Thomas Kuehne <thomas-dloop kuehne.THISISSPAM.cn> writes:

-----BEGIN PGP SIGNED MESSAGE-----
Hash: SHA1

Norbert Nemec wrote:
| Are there any general comparisons of the code produced by the
| different compilers? (Not only "What *does* work?", like in the
| stress test, but also "How well does is work?")

Most of the comparisons are on the benchmark level

http://www.prowiki.org/wiki4d/wiki.cgi?Benchmarks
http://gcc.gnu.org/benchmarks/
http://shootout.alioth.debian.org/

I'm not aware of any current public compiler dissections.

Thomas

-----BEGIN PGP SIGNATURE-----

iD8DBQFCAR4X3w+/yD4P9tIRAtAOAJ9ej/xFnhYO4wyhNxKiaOZwSLOScQCgiXtO
YvOsTKmUg5z4brXrlrKozlo=
=mDCr
-----END PGP SIGNATURE-----

Feb 02 2005

=?ISO-8859-1?Q?Anders_F_Bj=F6rklund?= <afb algonet.se> writes:

Norbert Nemec wrote:

 Are there any general comparisons of the code produced by the different
 compilers? (Not only "What *does* work?", like in the stress test, but also
 "How well does is work?")

On Mac OS X,
most of it is like "hooray, it compiles" :-)

Benchmarks hasn't been too bad, but currently
GCC is quicker for most tasks (and then again
gcc code generated on PPC is not all that good)

When Mango compiles, and some of the more annoying D
bugs like "void main()" are out, we can do some more
testing. For now, DStress is a pretty good start...

--anders

Feb 02 2005

Dave <Dave_member pathlink.com> writes:

In article <ctr5d5$lfd$1 digitaldaemon.com>, Norbert Nemec says...
Dave wrote:

 In article <ctq7qb$2lmg$1 digitaldaemon.com>,
 =?ISO-8859-15?Q?Anders_F_Bj=F6rklund?= says...

 <snip>
But I think the *performance* of D and DMD is more than good enough.
Right now I'm more concerned about the bugs and ever getting to "1.0"
(and porting GDC to the new GCC 4.0, would also be very interesting)

 
 I agree, with the exception of DMD floating point which I hope will be
 given some attention before 1.0.

Have you tested the current floating point performance of gdc, compared to
gcc/g++? This would give a clue about whether it is a problem of the front
end or the DM backend. 

There has been some of that for floating point posted here (on the NG) a while
back -- oopack and scimark ported by Thomas Kuehn.

IIRC, generally what it showed was that GDC significantly outperformed DMD and
also in the case of scimark, that GDC actually performed a bit better than GCC
and was very close to Intel, so the frontend doesn't appear to be the issue.

My own experience is that DMD is very good for int.
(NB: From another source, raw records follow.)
-- ==== Sys2Proof/Machine/Compose.lean ====
section
/-! DEFINITION. Geometry of a layer on a line, pixel decoding and composition (R7, R8, R12 to R21, R210). -/

namespace Sys2Proof.Machine

/-! ### Geometry (R7, R8) -/

/-- Bits per pixel of a source format; FILL has none (R12). -/
def bitsPerPixel : Format → Nat
  | .fill => 0
  | .marker2 => 2
  | .index4 => 4
  | .index8 => 8
  | .direct16 => 16

/-- The line bytes of a layer (R12). -/
def lineBytes (d : Descriptor) : Nat := (d.width * bitsPerPixel d.format + 7) / 8

/-- The clip's panel lines include the line; a layer without a clip is not limited (R8). -/
def clipHasLine (d : Descriptor) (line : Nat) : Bool :=
  match d.clip with
  | some c => decide (c.y0 ≤ line) && decide (line ≤ c.y1)
  | none => true

/-- The lowest panel column of the drawn portion: not left of the panel, of the screen rectangle or of the clip
(R8). -/
def firstColumn (d : Descriptor) : Nat :=
  max (d.x - d.ax).toNat (d.clip.elim 0 Clip.x0)

/-- One past the highest panel column of the drawn portion: inside the active width, the screen rectangle and the
clip (R8). -/
def endColumn (d : Descriptor) (width : Nat) : Nat :=
  min (min width (d.x - d.ax + d.width).toNat) (d.clip.elim width fun c => c.x1 + 1)

/-- Where the layer lies on an active line of a panel of this width: the line of its screen rectangle and clip, and
its drawn columns; none when its drawn portion does not meet the line (R7, R8, R20). -/
def layerSpan (d : Descriptor) (width line : Nat) : Option Span :=
  let top := d.y - d.ay
  if top ≤ (line : Int) ∧ (line : Int) < top + d.height ∧ clipHasLine d line = true ∧
      firstColumn d < endColumn d width then
    some { row := ((line : Int) - top).toNat, left := d.x - d.ax, first := firstColumn d,
           last := endColumn d width - 1 }
  else none

/-- The layer column at a panel column of the span (R7). -/
def Span.column (k : Span) (px : Nat) : Nat := ((px : Int) - k.left).toNat

/-! ### Pixels (R210) -/

/-- The pixel value of layer column `c`, from bytes of which the first is line byte `base` (R12, R210). -/
def pixelValue (f : Format) (bytes : List Byte) (base c : Nat) : Nat :=
  let at_ := fun i => (bytes.getD (i - base) 0).toNat
  match f with
  | .fill => 0
  | .marker2 => at_ (c / 4) / 2 ^ (6 - 2 * (c % 4)) % 4
  | .index4 => if c % 2 = 0 then at_ (c / 2) / 16 else at_ (c / 2) % 16
  | .index8 => at_ c
  | .direct16 => 256 * at_ (2 * c) + at_ (2 * c + 1)

/-- A DIRECT16 value expanded to 24 bits (R17). -/
def expand565 (v : Nat) : Color :=
  let r5 := v / 2048 % 32
  let g6 := v / 32 % 64
  let b5 := v % 32
  BitVec.ofNat 24 ((r5 * 8 + r5 / 4) * 65536 + (g6 * 4 + g6 / 16) * 256 + (b5 * 8 + b5 / 4))

/-! ### Yields (R13 to R21) -/

/-- What a layer yields at a pixel (01, section 1.5). -/
inductive Yield where
  | transparent
  | solid (c : Color)
  | invert
  deriving DecidableEq, Repr

/-- The yield applied to the colour beneath (R19). -/
def Yield.over (y : Yield) (beneath : Color) : Color :=
  match y with
  | .transparent => beneath
  | .solid c => c
  | .invert => beneath ^^^ 0xFFFFFF#24

/-- The code map's entry for a code (R14). -/
def CodeMap.entry (m : CodeMap) : Nat → CodeEntry
  | 0 => m.code0
  | 1 => m.code1
  | 2 => m.code2
  | _ => m.code3

/-- Live entry `e` of the whole palette: entry e mod 16 of block P(e div 16) (R157). Indexes past the palette wrap;
no live descriptor reaches them (R6). -/
def paletteEntry (palette : Vector PaletteBlock 64) (e : Nat) : Color :=
  palette[Fin.ofNat 64 (e / 16)].live[Fin.ofNat 16 e]

/-- The key is present and equals the pixel value (R15 to R17). -/
def keyEquals (d : Descriptor) (v : Nat) : Bool :=
  match d.key with
  | some k => decide (k.toNat = v)
  | none => false

/-- The yield of a layer for a pixel value read from its source (R13 to R17). -/
def formatYield (palette : Vector PaletteBlock 64) (d : Descriptor) (v : Nat) : Yield :=
  match d.format with
  | .fill => .solid d.fill
  | .marker2 =>
    match d.codeMap.entry v with
    | .transparent => .transparent
    | .colour1 => .solid d.c1
    | .colour2 => .solid d.c2
    | .colour3 => .solid d.c3
    | .invert => .invert
  | .index4 =>
    if keyEquals d v then .transparent
    else .solid (paletteEntry palette (d.paletteBase.elim 0 Fin.val * 16 + v))
  | .index8 =>
    if keyEquals d v then .transparent
    else .solid (paletteEntry palette (d.paletteBase.elim 0 Fin.val * 16 + v))
  | .direct16 => if keyEquals d v then .transparent else .solid (expand565 v)

/-! ### Composition (R19) -/

/-- A layer as it is drawn on one line: its record, its drawn columns, whether it is in fallback, and the bytes
fetched for it (R21, R38). -/
structure DrawnLayer where
  desc : Descriptor
  span : Span
  fallback : Bool
  bytes : List Byte
  deriving DecidableEq, Repr

/-- The first line byte that holds a bit of the first drawn column (R35). -/
def firstLineByte (d : Descriptor) (k : Span) : Nat := k.column k.first * bitsPerPixel d.format / 8

/-- The yield of the layer at a panel column: nothing outside its drawn columns, its fill in fallback, else its
format's (R8, R21). -/
def DrawnLayer.yieldAt (palette : Vector PaletteBlock 64) (y : DrawnLayer) (px : Nat) : Yield :=
  if px < y.span.first ∨ y.span.last < px then .transparent
  else if y.fallback then .solid y.desc.fill
  else
    formatYield palette y.desc
      (pixelValue y.desc.format y.bytes (firstLineByte y.desc y.span) (y.span.column px))

/-- The layer put into a list in its place by ascending z. -/
def insertByDepth (y : DrawnLayer) : List DrawnLayer → List DrawnLayer
  | [] => [y]
  | a :: rest => if y.desc.z < a.desc.z then y :: a :: rest else a :: insertByDepth y rest

/-- The layers in ascending z (R11). -/
def byDepth (l : List DrawnLayer) : List DrawnLayer := l.foldl (fun acc y => insertByDepth y acc) []

/-- The composed pixel at a panel column: the background with every layer's yield applied in ascending z (R19). -/
def composePixel (palette : Vector PaletteBlock 64) (background : Color) (layers : List DrawnLayer) (px : Nat) :
    Color :=
  layers.foldl (fun beneath y => (y.yieldAt palette px).over beneath) background

/-- The composed pixels of a line (R19). -/
def composeLine (palette : Vector PaletteBlock 64) (background : Color) (layers : List DrawnLayer) (width : Nat) :
    List Color :=
  (List.range width).map (composePixel palette background (byDepth layers))

end Sys2Proof.Machine
end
A good example of this is
that the gc generally seems to run faster for DMD than GDC. 

For the FP that I'm familiar with (not cache dependent heavy-duty numerics), it
looks to me like DMD just needs to make as good of use of the FP registers as it
does with the GP registers ;)

- Dave

Feb 02 2005

zwang <nehzgnaw gmail.com> writes:

In general, rewriting C in assembly doesn't improve much,
since modern compilers are good at optimizing general-purpose code. 
Where hand-tuned assembly can often boost the performance is with
programs that may exploit MMX & SSE instructions.



Norbert Nemec wrote:
 Writing assembler to get performance is about as outdated as counting
 cycles. As I said before: if the code is simple enough to write it in
 assembler, it is also simple enough for a reasonable compiler to optimize
 it to the same extent.
 
 To exploit the full power of a modern processor, you have to do the right
 amount of loop unrolling, loop fusing, command interlacing and so on. YOu
 have to play with the data layout in memory, perhaps chunking arrays into
 smaller pieces. There are several more techniques to use, when you want to
 make full use of pipelining, branch prediction, cache lines and so on.
 
 Languages like Fortran 95 would in principle allow to compiler to do all of
 this automatically (Some good implementations begin to emerge.)
 
 Doing all of it by hand in C results in complete spaghetti code, but it is
 possible if you know exactly what you are doing. (In a course we did, we
 eventually transformed one single loop into an equivalent of ~500 lines of
 highly optimized spaghetti. The result was ten times faster than the
 original and somewhere around 80% of the absolute theoretical limit of the
 processor.
 
 The result was still pure C and therefore completely portable. The
 performance was, of course, tuned to one specific architecture, but there
 were basically constants to adjust for tuning it for about any modern
 processor.
 
 Doing the same thing in assembler would probably not be much faster. (After
 you went from 8% to 80%, the remaining factor of 1.25 probably isn't worth
 the effort. 80% peak performance is already well beyond what people usually
 go for.)
 
 Furthermore, writing that kind of spaghetti code in C without getting an
 error in already needs a lot of discipline. Doing the same thing in
 assembler will probably land you in the next psychiatry...

Feb 02 2005

=?ISO-8859-1?Q?Anders_F_Bj=F6rklund?= <afb algonet.se> writes:

zwang wrote:

 In general, rewriting C in assembly doesn't improve much,
 since modern compilers are good at optimizing general-purpose code. 
 Where hand-tuned assembly can often boost the performance is with
 programs that may exploit MMX & SSE instructions.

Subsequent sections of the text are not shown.